• TASK GOAL
Number of lines below with the word "dueExpiry": state it and write nothing more.

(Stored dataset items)
━━━━━━

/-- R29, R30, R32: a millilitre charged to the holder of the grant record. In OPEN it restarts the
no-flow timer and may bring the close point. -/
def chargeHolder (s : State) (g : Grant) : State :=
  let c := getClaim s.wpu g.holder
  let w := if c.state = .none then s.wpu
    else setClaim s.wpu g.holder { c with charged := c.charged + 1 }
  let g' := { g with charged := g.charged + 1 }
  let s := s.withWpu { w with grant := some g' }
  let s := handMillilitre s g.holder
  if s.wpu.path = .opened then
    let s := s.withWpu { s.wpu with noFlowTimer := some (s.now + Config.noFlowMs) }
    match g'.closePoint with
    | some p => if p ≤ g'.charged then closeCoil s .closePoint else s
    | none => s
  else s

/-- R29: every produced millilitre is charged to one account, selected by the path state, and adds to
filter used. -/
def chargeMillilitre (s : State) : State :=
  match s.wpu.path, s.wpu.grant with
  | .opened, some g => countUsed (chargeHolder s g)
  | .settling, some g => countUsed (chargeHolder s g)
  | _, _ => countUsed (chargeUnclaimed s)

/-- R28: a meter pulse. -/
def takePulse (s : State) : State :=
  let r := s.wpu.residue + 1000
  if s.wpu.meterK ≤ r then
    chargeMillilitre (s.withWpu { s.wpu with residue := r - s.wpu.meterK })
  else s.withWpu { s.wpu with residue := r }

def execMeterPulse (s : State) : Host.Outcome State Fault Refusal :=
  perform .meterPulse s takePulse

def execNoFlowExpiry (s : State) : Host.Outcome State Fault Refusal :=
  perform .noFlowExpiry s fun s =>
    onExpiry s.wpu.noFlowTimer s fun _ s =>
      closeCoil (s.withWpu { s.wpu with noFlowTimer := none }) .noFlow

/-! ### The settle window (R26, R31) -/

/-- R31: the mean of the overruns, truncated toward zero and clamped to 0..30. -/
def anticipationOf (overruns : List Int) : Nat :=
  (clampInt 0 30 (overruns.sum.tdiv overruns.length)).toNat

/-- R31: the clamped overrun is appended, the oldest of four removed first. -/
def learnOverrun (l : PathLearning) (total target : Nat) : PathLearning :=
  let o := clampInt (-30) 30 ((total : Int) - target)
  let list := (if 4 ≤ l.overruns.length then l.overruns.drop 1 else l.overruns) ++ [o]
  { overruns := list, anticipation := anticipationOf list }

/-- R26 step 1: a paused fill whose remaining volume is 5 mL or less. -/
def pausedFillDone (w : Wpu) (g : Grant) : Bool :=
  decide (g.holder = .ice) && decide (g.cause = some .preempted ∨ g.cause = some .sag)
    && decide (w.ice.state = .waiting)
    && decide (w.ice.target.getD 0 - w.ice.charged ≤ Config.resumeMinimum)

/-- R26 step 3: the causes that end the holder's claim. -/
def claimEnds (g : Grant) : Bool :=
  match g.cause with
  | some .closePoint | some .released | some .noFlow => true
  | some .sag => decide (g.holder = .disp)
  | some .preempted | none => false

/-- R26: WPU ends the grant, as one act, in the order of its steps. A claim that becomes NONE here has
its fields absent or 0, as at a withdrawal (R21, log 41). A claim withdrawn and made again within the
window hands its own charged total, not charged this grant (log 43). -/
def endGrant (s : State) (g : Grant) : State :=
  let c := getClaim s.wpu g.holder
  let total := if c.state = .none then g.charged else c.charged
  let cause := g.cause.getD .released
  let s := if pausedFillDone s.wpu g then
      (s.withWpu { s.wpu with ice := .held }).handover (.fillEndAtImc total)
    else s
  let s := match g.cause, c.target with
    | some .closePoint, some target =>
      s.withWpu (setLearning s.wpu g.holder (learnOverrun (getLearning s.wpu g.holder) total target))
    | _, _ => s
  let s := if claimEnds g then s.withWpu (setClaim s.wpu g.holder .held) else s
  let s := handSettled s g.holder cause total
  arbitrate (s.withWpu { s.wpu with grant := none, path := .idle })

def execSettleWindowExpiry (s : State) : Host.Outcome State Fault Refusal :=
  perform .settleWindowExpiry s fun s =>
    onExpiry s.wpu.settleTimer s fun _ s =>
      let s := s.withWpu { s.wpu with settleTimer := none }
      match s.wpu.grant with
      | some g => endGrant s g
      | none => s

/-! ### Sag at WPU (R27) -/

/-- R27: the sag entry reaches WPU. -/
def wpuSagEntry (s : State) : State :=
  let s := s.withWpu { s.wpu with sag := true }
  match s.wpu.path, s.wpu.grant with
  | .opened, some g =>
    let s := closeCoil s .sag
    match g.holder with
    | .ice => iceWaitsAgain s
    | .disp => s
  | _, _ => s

━━━━━━

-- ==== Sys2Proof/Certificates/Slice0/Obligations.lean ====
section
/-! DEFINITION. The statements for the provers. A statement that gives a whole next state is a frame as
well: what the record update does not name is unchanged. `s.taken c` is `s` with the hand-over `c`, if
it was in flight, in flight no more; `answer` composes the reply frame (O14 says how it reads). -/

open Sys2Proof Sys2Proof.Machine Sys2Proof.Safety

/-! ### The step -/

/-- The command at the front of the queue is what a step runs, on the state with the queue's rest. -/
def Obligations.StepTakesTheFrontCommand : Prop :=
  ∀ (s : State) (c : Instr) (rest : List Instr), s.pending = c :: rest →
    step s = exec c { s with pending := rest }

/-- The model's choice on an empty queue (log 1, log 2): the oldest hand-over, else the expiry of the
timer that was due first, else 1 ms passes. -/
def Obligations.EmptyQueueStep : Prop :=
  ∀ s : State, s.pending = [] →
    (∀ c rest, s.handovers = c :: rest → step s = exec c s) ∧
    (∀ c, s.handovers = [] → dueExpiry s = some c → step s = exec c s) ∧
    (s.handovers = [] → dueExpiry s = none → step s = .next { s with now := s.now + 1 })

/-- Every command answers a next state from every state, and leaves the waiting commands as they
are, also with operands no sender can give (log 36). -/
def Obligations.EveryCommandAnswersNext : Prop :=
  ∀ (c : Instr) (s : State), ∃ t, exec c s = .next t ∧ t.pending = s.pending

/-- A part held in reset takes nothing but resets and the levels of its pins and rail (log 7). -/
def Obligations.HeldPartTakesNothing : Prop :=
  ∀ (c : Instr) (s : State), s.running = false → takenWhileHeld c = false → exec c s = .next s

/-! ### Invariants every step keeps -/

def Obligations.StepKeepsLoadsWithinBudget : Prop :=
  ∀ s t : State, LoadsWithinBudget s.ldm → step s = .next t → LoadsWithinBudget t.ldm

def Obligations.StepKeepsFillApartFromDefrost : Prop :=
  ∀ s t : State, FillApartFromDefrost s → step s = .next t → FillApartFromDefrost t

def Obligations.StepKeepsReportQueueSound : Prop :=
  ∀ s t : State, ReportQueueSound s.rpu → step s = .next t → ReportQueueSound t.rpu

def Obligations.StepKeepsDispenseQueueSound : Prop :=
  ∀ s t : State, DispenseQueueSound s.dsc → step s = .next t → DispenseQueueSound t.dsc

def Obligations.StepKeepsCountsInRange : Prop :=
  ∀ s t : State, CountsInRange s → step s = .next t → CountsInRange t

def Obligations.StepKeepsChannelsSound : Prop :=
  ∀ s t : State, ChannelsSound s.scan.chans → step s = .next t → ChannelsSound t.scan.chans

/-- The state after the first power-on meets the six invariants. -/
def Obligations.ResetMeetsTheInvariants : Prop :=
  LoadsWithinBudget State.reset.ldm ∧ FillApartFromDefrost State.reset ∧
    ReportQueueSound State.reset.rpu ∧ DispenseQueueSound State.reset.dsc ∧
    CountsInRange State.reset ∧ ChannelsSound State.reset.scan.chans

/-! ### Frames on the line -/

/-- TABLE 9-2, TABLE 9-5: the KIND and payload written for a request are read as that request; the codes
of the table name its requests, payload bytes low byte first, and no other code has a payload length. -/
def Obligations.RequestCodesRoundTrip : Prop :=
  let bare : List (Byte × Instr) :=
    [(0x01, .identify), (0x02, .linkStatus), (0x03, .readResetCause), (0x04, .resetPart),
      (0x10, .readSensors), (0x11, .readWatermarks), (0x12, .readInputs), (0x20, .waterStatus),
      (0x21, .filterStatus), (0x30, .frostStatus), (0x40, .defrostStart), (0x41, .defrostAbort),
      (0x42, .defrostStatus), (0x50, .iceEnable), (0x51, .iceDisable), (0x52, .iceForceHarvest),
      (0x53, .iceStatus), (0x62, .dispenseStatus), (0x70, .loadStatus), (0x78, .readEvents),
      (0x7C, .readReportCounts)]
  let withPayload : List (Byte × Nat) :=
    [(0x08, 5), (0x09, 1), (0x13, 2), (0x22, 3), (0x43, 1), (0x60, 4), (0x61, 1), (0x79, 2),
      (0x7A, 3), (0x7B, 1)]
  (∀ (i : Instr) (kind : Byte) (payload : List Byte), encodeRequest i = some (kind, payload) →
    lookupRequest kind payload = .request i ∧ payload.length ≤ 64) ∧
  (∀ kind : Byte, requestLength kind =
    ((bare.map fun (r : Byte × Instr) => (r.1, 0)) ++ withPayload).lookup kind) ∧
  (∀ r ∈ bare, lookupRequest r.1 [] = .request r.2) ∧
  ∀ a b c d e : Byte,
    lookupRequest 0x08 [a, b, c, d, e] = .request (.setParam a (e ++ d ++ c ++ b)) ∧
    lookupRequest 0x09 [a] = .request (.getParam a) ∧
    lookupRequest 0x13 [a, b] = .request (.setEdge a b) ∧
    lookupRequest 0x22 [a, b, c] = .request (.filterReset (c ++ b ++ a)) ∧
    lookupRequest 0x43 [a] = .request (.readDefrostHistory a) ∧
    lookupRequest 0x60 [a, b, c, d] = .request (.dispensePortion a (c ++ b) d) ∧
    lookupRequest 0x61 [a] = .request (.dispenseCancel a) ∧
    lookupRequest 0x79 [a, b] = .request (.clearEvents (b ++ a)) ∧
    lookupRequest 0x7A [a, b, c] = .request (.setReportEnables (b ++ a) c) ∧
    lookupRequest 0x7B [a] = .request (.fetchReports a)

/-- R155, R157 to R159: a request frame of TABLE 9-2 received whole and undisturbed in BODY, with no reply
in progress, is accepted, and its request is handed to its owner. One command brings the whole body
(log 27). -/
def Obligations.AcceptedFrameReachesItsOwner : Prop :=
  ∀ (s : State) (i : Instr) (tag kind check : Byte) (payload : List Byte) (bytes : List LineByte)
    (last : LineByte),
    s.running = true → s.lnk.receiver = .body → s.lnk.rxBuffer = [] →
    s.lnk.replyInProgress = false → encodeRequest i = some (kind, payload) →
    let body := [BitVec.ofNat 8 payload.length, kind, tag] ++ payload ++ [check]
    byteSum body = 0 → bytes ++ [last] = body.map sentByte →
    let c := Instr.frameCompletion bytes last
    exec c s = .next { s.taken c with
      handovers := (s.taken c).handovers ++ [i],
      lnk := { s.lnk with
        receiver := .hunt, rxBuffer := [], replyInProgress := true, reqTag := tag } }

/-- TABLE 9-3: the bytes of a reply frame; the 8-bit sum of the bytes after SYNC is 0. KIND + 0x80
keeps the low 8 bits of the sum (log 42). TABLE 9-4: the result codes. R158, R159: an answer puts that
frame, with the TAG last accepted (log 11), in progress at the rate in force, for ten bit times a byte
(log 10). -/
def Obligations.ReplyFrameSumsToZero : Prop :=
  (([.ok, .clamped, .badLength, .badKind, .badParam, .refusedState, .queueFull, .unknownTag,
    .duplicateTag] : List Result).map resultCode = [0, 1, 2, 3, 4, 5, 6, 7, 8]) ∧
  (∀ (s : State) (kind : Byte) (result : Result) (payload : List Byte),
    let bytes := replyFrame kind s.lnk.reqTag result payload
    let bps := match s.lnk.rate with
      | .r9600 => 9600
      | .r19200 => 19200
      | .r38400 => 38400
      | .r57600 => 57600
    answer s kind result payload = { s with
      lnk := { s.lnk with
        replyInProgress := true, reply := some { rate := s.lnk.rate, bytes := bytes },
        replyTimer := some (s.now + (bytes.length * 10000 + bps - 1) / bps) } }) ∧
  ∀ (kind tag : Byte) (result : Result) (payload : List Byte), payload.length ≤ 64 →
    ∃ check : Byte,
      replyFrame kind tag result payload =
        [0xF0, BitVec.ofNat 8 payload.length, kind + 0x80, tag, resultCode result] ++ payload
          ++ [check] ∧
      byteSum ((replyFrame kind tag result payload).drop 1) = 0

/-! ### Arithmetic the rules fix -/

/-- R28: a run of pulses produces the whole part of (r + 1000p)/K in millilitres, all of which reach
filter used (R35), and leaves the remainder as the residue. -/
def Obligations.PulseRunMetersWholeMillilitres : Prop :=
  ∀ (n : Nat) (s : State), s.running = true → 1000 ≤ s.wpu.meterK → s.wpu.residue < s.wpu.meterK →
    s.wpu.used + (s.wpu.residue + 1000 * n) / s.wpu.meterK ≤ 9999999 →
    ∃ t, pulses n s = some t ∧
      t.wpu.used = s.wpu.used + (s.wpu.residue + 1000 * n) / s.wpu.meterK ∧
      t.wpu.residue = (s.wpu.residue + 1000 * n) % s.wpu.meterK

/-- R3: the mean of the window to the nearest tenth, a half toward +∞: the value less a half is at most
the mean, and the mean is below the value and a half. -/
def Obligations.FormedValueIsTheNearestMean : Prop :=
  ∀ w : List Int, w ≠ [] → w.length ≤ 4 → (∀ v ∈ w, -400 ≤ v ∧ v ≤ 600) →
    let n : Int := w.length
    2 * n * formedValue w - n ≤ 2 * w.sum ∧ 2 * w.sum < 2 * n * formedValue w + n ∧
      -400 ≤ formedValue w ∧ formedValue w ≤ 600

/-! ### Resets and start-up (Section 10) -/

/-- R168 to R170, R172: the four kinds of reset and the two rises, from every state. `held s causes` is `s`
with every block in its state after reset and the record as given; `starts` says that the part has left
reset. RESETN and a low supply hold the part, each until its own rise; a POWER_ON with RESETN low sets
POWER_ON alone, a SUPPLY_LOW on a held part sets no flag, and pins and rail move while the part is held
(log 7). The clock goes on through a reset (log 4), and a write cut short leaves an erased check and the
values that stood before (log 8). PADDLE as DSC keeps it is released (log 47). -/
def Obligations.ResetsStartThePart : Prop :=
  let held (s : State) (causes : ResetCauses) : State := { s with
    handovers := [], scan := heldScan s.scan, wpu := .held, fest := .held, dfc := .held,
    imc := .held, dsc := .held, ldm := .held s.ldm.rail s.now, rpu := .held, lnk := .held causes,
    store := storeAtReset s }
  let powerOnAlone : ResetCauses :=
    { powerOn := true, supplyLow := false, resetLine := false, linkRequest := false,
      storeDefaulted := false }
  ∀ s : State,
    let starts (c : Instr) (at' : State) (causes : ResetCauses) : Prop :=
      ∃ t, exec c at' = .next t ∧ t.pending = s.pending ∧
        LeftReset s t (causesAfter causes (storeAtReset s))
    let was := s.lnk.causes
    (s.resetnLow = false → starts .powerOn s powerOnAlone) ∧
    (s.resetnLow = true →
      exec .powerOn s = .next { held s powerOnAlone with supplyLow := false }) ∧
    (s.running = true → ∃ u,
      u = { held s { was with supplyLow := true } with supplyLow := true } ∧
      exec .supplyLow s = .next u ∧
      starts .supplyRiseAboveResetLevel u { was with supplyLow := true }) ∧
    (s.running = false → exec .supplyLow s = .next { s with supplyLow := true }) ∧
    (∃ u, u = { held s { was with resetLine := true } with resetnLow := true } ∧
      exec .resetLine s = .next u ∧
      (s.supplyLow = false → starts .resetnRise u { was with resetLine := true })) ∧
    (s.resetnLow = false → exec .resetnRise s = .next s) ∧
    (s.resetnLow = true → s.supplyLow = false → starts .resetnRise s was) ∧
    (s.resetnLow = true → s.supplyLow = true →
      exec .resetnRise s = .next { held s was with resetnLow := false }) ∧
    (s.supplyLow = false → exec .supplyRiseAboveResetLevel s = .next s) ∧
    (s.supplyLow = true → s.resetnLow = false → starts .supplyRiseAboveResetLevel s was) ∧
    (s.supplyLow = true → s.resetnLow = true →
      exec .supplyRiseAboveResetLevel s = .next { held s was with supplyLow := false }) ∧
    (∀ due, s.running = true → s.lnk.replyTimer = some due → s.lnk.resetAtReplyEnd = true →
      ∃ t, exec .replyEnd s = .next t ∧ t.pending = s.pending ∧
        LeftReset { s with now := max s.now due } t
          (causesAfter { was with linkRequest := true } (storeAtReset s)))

━━━━━━

• OUTPUT FOR THIS TASK
2